Dataset records
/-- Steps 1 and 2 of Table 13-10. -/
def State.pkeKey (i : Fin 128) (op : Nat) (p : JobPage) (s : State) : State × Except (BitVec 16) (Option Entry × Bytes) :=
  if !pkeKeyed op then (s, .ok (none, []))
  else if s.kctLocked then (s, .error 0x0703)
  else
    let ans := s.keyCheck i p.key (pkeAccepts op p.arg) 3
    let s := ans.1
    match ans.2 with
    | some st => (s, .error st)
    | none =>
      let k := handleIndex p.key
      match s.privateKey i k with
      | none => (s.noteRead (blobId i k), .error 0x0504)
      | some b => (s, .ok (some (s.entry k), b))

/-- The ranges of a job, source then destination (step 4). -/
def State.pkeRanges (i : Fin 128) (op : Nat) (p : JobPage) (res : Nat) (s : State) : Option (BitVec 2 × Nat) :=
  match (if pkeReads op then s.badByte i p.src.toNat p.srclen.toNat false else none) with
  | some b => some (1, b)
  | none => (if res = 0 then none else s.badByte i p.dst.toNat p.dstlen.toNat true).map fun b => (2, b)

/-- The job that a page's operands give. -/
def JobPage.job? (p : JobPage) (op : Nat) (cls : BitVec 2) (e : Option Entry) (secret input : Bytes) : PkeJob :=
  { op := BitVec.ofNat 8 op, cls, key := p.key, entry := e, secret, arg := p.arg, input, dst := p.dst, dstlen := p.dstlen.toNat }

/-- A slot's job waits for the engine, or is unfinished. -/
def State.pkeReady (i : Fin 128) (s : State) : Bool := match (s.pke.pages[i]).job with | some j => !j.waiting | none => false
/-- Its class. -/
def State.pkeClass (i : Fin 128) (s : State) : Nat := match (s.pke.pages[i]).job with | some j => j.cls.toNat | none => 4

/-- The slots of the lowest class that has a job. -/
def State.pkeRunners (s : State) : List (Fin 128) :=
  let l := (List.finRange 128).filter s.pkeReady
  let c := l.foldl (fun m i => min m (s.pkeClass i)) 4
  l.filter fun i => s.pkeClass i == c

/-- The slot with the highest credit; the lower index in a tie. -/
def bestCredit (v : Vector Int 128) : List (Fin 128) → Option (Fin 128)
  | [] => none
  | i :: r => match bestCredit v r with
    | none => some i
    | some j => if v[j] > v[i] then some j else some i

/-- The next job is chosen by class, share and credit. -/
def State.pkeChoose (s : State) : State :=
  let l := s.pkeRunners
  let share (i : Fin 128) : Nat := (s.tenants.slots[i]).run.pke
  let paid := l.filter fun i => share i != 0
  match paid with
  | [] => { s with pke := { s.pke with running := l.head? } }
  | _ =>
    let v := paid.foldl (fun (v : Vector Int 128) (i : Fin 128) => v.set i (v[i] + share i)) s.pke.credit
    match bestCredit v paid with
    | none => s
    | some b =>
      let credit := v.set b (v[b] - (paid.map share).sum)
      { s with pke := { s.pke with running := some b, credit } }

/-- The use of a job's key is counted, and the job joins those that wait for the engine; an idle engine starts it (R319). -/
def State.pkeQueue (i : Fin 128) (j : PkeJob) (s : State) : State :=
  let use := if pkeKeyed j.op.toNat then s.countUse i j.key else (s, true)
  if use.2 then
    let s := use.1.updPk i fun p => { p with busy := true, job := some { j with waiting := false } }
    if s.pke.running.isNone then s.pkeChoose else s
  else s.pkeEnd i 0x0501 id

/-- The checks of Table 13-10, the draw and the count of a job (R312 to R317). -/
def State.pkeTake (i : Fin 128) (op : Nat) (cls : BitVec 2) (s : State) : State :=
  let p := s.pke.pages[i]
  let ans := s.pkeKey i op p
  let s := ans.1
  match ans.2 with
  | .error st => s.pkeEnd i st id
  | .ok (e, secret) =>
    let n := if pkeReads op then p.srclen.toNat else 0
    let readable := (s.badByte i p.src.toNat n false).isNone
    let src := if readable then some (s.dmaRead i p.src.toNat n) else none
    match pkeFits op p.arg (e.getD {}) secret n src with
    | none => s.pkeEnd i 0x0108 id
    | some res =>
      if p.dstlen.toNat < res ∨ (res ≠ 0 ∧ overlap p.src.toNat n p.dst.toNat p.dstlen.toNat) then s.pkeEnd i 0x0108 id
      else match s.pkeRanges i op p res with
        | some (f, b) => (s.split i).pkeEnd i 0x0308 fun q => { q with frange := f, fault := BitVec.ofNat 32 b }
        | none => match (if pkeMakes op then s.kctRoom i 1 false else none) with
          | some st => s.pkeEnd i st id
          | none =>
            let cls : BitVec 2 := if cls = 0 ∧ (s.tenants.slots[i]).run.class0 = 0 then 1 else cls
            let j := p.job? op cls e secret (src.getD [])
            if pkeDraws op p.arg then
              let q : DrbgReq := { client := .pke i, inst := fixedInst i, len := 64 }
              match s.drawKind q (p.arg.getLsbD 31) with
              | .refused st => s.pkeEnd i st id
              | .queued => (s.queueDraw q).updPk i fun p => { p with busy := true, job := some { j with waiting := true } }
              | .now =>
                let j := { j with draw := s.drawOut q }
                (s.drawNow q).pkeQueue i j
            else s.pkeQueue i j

* * *

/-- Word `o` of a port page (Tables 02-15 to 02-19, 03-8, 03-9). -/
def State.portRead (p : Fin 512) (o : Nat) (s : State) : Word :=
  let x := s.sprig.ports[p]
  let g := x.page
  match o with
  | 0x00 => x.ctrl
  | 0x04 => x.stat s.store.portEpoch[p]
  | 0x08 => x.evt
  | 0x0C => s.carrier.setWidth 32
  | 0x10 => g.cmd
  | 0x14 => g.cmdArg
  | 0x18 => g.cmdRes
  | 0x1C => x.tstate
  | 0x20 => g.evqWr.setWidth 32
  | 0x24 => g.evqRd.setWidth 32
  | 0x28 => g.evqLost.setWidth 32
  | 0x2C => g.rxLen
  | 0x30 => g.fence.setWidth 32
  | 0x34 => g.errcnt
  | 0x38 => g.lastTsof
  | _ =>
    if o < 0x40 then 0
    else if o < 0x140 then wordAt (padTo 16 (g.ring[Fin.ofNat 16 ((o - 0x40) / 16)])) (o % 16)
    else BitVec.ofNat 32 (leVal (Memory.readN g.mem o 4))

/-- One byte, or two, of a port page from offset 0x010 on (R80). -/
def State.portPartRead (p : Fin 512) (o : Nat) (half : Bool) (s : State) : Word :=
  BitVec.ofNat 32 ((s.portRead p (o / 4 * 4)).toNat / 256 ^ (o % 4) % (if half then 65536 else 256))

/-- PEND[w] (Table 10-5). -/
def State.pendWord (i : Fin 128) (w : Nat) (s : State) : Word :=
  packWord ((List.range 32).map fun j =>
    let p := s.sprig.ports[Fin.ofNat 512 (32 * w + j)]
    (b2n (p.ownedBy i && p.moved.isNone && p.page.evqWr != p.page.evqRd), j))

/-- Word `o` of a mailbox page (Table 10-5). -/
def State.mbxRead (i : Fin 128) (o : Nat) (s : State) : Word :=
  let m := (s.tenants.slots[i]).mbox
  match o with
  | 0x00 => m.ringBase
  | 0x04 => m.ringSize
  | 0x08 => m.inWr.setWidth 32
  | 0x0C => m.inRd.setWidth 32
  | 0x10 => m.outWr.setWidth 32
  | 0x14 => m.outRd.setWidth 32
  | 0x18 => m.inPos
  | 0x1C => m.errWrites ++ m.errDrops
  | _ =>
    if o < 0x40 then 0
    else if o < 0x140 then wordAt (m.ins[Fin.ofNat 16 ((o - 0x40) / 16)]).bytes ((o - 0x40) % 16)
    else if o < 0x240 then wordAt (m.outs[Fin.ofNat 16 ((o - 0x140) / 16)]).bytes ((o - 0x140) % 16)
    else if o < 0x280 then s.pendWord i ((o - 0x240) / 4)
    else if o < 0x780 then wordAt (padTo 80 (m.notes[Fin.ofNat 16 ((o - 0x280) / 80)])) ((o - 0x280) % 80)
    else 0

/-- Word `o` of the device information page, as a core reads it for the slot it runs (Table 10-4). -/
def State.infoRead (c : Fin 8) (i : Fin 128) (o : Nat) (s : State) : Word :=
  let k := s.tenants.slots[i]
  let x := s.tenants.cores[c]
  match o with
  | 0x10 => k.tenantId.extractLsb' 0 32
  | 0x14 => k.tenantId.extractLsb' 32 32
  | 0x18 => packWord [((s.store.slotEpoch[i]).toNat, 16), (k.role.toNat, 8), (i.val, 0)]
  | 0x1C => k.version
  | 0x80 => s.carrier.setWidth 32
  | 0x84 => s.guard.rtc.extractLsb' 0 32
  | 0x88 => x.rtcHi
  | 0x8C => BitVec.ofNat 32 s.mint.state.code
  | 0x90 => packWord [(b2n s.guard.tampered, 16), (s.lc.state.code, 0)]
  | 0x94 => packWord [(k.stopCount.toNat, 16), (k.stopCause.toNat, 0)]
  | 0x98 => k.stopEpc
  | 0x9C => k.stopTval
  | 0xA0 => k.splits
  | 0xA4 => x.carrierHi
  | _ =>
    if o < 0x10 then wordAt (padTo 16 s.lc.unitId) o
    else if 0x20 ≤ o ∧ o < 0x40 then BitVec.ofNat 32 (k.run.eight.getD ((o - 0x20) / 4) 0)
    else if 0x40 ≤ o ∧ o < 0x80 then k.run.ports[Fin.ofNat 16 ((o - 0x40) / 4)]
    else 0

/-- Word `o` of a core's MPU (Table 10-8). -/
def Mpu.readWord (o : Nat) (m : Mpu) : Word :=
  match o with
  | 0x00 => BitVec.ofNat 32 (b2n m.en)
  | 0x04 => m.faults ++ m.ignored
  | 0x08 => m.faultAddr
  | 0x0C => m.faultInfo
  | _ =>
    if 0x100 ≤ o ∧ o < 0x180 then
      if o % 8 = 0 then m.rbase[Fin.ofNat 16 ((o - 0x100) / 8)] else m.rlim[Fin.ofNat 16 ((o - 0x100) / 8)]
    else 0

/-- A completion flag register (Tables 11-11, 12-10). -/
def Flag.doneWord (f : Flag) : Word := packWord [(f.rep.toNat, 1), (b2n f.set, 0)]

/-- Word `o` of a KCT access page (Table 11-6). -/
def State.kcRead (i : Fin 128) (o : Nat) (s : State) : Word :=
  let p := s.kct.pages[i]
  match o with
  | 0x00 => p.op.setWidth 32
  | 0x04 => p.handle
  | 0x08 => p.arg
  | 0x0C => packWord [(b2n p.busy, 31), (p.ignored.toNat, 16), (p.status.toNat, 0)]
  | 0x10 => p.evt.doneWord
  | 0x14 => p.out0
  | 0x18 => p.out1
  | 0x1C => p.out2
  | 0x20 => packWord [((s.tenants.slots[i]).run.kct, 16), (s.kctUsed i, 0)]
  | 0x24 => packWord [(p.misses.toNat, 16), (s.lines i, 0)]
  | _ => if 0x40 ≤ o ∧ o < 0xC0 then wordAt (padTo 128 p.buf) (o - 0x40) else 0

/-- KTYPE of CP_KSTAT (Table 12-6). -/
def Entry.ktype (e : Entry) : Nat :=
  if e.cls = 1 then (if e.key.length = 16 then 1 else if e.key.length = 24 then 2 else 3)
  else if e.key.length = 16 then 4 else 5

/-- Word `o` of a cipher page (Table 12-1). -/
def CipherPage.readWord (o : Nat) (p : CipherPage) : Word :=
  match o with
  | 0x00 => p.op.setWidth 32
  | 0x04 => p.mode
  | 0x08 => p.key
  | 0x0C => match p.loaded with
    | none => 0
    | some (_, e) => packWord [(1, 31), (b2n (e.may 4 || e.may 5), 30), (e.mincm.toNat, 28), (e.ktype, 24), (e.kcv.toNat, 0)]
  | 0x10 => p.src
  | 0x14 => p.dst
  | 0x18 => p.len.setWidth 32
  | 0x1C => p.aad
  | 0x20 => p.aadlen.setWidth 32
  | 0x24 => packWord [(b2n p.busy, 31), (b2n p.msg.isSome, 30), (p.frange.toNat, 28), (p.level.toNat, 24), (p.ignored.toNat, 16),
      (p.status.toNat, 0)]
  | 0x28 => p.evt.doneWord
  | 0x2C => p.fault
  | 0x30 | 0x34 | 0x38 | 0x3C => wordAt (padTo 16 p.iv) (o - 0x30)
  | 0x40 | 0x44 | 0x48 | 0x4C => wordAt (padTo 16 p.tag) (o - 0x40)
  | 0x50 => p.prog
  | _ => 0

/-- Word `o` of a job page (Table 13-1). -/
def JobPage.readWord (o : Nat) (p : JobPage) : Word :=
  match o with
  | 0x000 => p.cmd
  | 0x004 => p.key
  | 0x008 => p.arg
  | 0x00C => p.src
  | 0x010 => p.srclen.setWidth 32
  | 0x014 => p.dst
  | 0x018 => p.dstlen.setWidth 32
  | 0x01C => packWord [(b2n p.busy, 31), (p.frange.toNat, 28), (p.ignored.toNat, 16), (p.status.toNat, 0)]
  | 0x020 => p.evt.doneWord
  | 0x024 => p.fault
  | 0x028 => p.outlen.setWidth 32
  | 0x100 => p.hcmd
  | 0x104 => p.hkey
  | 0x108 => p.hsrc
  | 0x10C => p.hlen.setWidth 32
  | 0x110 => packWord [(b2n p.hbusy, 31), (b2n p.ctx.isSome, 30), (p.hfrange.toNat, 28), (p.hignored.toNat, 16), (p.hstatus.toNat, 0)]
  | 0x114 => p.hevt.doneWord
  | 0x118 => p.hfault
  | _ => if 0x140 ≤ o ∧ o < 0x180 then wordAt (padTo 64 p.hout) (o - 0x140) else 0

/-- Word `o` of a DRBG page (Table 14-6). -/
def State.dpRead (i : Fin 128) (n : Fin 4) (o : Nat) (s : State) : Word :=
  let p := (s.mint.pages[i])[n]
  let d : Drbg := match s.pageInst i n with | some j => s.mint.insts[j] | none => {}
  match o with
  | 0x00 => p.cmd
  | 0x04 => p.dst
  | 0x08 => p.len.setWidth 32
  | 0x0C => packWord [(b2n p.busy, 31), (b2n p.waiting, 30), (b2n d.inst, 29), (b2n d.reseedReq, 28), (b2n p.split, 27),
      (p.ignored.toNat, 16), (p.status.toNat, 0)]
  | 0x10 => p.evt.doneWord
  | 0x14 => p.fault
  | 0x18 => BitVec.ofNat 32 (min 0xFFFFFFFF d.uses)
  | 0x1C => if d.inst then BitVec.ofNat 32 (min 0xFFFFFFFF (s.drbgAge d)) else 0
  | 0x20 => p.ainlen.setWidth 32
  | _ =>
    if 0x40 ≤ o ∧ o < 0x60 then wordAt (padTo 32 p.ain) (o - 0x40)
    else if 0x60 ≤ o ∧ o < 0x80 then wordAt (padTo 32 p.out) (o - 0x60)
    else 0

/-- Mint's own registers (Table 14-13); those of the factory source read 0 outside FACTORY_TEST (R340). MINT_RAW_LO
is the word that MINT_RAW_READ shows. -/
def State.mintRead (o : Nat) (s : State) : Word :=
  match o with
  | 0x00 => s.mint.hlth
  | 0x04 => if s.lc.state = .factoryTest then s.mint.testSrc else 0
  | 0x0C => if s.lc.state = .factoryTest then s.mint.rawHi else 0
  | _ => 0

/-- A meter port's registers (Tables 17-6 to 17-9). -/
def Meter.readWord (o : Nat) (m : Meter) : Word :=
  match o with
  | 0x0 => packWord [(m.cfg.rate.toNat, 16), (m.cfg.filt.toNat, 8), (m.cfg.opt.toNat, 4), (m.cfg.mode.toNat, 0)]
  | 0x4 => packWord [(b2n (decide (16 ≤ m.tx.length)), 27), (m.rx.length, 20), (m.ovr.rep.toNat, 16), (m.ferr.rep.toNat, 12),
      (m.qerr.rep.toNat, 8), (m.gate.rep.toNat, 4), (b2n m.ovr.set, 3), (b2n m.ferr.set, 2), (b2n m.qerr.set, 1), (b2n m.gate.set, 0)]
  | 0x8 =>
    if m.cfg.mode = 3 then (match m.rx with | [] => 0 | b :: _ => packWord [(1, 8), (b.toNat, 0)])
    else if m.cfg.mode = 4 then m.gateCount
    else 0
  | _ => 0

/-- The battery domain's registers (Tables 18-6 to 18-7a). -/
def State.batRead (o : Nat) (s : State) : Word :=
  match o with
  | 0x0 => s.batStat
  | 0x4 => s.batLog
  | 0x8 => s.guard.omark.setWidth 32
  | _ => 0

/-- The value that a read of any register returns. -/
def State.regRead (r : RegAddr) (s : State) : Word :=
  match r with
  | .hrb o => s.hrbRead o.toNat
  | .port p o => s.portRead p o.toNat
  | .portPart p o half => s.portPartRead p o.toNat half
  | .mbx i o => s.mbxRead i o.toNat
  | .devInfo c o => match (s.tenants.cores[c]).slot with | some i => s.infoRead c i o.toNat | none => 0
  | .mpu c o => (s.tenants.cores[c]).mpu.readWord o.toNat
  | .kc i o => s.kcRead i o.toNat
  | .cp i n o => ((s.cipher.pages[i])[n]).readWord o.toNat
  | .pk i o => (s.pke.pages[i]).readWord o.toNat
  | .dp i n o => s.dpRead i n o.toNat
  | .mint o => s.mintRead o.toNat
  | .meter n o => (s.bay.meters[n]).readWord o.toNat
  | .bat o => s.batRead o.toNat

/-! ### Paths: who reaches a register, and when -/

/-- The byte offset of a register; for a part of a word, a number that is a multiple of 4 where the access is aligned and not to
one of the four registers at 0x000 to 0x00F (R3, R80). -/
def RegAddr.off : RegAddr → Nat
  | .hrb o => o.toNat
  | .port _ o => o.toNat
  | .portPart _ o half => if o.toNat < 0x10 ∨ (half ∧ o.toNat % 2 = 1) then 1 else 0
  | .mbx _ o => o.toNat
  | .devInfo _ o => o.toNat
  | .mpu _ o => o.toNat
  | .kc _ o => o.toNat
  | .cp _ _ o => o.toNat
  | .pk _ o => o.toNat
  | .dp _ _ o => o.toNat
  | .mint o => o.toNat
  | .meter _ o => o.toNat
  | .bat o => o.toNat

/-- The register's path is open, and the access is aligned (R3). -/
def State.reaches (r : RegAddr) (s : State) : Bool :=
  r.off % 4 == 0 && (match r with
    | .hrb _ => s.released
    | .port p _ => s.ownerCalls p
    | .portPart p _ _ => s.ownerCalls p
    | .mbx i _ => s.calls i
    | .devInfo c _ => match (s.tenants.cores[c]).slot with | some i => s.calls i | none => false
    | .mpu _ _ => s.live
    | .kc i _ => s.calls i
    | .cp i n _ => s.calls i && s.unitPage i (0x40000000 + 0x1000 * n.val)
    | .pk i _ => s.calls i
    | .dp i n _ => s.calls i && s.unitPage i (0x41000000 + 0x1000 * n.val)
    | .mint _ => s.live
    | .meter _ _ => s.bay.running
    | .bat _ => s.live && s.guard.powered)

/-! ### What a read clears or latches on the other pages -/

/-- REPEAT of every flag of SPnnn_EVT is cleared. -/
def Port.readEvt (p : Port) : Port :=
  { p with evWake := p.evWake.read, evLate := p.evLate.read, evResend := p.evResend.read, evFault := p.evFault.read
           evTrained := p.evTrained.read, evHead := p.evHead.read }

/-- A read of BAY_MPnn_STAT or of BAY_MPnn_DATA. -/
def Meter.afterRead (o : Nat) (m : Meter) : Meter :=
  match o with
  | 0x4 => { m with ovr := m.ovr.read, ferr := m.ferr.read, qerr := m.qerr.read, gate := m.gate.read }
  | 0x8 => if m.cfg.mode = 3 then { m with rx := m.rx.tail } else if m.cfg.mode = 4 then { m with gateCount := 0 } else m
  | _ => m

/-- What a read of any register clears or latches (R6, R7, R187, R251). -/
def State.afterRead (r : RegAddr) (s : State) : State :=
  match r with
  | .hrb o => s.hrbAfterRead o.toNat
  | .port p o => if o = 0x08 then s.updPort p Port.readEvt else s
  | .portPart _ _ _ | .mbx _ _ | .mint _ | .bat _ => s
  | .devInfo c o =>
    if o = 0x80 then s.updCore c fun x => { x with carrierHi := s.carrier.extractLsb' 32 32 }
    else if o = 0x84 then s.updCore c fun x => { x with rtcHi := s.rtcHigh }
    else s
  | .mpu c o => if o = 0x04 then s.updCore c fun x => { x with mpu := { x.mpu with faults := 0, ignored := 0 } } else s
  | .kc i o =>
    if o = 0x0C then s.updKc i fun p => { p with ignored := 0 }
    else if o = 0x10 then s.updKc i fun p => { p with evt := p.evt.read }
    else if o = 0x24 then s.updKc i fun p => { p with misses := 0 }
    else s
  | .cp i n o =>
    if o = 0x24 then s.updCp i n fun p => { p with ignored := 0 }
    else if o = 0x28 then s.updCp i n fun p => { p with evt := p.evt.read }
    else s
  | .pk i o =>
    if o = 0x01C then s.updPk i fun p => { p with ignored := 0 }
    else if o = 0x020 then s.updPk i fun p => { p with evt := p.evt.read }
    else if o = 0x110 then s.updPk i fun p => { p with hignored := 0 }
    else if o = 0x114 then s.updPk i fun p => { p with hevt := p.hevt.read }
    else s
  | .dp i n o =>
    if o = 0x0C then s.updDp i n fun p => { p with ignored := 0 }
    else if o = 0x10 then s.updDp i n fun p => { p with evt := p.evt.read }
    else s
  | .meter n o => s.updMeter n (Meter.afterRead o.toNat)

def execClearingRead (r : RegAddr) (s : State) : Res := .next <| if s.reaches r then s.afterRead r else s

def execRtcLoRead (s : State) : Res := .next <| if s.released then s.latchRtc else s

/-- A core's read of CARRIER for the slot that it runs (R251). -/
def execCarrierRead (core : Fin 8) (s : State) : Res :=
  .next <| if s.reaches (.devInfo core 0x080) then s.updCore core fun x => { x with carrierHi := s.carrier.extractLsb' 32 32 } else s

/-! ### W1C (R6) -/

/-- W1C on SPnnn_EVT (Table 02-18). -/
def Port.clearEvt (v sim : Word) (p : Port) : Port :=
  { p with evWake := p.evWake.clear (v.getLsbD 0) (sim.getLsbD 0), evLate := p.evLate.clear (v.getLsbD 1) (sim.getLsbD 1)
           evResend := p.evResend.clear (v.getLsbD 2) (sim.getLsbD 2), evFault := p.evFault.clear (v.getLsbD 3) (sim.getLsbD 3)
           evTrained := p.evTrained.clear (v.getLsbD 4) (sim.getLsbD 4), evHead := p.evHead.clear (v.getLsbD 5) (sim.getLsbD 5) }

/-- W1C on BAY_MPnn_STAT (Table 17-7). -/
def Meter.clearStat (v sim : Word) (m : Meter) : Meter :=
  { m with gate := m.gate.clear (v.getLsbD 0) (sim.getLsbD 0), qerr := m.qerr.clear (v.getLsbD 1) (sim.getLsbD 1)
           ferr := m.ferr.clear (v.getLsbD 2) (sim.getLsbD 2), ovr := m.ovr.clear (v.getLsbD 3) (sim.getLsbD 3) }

## Action item
A verbatim transcription is needed of the lines above, starting at the line with "Table 13-10. -/" and ending at the line with "k), .error 0x0504)", both included, and of nothing else.

## Solved exercise
/-- Steps 1 and 2 of Table 13-10. -/
def State.pkeKey (i : Fin 128) (op : Nat) (p : JobPage) (s : State) : State × Except (BitVec 16) (Option Entry × Bytes) :=
  if !pkeKeyed op then (s, .ok (none, []))
  else if s.kctLocked then (s, .error 0x0703)
  else
    let ans := s.keyCheck i p.key (pkeAccepts op p.arg) 3
    let s := ans.1
    match ans.2 with
    | some st => (s, .error st)
    | none =>
      let k := handleIndex p.key
      match s.privateKey i k with
      | none => (s.noteRead (blobId i k), .error 0x0504)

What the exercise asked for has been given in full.